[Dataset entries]
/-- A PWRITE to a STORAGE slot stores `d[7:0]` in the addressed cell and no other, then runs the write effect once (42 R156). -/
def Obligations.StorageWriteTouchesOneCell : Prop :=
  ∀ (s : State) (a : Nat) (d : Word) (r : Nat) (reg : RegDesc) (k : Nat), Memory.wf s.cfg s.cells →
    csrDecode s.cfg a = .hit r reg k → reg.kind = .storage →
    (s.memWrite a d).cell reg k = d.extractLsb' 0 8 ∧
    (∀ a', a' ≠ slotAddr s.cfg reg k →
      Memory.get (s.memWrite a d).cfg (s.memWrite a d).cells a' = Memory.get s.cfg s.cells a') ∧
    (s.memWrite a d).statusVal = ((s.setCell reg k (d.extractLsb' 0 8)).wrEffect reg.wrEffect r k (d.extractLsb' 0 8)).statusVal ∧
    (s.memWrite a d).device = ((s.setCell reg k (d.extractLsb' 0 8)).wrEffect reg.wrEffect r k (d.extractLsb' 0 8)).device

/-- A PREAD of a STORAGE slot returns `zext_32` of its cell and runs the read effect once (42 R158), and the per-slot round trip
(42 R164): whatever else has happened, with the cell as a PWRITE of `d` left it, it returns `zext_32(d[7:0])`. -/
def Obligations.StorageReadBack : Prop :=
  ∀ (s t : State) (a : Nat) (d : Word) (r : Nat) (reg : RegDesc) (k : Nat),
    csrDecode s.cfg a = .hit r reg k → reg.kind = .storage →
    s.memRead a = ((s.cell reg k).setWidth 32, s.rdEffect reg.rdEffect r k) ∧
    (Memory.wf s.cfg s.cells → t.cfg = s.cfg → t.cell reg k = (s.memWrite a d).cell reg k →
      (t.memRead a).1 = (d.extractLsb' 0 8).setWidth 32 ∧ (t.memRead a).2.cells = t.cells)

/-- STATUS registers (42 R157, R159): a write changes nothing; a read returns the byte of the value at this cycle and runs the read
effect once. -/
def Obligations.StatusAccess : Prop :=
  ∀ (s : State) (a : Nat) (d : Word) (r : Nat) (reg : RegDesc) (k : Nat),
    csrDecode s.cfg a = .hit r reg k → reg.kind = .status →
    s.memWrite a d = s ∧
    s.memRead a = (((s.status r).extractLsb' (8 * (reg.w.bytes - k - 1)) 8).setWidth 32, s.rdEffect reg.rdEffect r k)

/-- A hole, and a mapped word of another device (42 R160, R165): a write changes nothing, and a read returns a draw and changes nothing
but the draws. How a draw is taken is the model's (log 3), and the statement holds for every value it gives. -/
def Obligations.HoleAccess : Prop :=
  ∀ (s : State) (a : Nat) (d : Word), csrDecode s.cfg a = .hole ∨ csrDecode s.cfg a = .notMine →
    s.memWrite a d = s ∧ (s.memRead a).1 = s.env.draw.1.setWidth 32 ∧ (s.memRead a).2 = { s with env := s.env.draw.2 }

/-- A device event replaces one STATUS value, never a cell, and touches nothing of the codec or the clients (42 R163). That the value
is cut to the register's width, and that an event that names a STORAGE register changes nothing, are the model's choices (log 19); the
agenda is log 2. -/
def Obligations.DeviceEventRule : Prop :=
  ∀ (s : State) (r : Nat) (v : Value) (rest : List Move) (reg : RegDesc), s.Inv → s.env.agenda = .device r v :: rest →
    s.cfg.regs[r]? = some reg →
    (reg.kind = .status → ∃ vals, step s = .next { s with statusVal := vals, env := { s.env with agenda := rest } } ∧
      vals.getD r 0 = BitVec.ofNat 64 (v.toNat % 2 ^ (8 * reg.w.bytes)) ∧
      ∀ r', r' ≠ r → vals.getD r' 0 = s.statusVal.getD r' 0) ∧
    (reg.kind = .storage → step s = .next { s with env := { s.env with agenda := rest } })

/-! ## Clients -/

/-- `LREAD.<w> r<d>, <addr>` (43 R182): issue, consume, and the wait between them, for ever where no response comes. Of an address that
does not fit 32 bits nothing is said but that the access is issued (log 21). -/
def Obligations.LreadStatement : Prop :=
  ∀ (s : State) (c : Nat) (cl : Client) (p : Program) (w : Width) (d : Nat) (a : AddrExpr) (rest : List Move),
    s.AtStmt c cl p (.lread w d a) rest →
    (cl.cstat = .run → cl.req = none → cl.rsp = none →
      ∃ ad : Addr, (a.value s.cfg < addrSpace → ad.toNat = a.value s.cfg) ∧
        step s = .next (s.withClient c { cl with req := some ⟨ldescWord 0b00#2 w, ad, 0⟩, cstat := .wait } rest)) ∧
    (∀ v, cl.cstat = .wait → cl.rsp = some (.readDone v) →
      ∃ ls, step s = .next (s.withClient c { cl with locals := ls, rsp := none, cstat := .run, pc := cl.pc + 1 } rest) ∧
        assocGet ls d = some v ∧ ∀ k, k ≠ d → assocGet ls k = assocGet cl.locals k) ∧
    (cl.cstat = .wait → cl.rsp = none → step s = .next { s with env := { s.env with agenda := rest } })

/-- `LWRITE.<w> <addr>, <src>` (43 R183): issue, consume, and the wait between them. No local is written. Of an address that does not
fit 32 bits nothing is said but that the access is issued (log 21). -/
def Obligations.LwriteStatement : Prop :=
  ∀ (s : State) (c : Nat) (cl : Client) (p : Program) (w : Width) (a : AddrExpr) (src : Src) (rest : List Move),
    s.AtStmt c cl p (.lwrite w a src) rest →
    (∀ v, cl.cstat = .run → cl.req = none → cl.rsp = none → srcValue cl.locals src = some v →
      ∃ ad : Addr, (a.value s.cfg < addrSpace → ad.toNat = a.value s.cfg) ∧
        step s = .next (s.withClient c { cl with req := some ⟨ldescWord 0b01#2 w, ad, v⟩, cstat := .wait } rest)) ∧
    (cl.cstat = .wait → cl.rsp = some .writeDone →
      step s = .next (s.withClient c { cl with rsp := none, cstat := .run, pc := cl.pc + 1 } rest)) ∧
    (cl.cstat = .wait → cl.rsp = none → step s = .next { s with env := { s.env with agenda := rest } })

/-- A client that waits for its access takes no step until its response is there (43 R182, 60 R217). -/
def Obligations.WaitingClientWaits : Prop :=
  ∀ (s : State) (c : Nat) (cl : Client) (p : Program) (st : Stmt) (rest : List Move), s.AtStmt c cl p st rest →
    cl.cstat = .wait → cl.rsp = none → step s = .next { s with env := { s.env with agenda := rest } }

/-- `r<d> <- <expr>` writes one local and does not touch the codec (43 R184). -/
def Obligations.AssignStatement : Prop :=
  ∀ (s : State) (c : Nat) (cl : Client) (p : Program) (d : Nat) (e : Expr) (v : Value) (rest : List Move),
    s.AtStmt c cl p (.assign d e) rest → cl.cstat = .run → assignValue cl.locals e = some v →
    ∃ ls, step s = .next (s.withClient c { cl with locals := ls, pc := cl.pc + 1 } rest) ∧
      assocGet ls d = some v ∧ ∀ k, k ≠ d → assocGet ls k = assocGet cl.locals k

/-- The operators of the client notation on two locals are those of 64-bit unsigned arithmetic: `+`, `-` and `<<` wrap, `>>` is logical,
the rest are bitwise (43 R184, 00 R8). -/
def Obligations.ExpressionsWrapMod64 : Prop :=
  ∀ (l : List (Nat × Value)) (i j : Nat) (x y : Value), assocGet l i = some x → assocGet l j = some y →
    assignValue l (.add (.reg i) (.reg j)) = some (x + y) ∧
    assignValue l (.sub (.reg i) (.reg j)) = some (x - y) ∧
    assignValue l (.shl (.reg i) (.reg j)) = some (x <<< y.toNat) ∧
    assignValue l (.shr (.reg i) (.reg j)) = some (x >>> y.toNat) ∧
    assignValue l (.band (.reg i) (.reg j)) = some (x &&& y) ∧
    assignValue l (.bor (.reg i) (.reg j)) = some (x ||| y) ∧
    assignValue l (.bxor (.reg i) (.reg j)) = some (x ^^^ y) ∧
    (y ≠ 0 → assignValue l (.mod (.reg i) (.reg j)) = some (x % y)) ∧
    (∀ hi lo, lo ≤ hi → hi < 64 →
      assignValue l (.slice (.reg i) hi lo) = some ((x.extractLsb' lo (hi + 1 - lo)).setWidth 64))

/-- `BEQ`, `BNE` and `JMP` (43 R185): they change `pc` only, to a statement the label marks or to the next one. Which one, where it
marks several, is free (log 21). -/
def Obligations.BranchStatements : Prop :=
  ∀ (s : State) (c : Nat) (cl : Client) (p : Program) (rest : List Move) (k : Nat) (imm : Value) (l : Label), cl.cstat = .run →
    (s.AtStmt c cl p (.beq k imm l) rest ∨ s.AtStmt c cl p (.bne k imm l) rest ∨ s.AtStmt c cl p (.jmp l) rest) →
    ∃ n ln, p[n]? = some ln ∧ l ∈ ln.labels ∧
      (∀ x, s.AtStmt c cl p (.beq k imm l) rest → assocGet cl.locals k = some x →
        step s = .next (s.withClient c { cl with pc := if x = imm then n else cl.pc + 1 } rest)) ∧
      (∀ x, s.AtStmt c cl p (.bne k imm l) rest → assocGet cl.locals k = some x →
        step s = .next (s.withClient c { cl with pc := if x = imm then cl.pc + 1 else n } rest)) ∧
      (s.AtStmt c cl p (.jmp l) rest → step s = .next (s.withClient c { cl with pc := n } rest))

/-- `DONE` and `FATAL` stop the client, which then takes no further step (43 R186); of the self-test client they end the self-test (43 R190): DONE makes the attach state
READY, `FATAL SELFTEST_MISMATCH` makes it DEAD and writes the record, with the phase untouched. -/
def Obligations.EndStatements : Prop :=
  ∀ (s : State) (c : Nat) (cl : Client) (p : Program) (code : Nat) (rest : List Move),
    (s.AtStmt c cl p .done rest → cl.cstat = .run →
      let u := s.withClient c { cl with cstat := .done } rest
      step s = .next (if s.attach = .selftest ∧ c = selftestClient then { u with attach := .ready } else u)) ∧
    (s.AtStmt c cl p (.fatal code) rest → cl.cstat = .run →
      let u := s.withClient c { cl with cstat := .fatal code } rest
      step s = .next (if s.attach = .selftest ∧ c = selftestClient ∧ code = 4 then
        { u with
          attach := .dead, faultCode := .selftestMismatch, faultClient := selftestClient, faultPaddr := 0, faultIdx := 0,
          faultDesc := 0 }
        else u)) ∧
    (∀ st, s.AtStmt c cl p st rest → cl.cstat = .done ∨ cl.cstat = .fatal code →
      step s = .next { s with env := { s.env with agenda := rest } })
---
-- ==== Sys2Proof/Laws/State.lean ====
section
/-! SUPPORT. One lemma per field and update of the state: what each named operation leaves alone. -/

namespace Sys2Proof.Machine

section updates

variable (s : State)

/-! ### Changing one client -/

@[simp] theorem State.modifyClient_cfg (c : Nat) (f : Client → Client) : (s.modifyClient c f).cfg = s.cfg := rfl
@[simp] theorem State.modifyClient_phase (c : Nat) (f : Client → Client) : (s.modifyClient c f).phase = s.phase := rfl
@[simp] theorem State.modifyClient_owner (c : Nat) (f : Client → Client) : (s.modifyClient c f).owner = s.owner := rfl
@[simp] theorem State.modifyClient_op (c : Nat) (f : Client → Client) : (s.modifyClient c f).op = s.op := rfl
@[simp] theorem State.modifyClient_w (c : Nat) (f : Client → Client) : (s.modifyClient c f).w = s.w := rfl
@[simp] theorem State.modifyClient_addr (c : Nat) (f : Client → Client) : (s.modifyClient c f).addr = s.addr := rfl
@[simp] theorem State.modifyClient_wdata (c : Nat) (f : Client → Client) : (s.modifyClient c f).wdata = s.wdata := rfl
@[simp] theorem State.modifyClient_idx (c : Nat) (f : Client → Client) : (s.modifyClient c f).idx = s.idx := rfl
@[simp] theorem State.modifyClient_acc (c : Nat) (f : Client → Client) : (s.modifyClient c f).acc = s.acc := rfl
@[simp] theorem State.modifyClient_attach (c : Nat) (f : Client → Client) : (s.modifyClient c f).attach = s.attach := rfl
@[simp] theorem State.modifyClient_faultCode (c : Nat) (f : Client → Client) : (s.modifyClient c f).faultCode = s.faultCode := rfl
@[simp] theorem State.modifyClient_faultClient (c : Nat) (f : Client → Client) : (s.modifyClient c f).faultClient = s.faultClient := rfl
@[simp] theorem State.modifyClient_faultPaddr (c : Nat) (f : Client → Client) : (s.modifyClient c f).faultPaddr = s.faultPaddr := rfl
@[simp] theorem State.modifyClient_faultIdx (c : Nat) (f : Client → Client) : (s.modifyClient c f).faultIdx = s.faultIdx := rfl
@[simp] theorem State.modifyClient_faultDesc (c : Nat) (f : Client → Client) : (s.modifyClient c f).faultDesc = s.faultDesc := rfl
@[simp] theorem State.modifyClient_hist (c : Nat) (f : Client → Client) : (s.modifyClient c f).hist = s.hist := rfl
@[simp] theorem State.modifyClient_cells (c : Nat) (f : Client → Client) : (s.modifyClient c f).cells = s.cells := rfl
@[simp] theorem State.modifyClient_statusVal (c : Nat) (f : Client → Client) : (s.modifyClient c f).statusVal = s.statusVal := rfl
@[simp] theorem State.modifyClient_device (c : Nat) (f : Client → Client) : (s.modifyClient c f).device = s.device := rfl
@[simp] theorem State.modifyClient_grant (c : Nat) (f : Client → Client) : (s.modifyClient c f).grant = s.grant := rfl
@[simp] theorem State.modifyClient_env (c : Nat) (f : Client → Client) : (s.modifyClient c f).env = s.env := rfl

### Work required
Whenever the string "faultCode" shows up in a line above, copy that line.

### Result of this exercise
          attach := .dead, faultCode := .selftestMismatch, faultClient := selftestClient, faultPaddr := 0, faultIdx := 0,
@[simp] theorem State.modifyClient_faultCode (c : Nat) (f : Client → Client) : (s.modifyClient c f).faultCode = s.faultCode := rfl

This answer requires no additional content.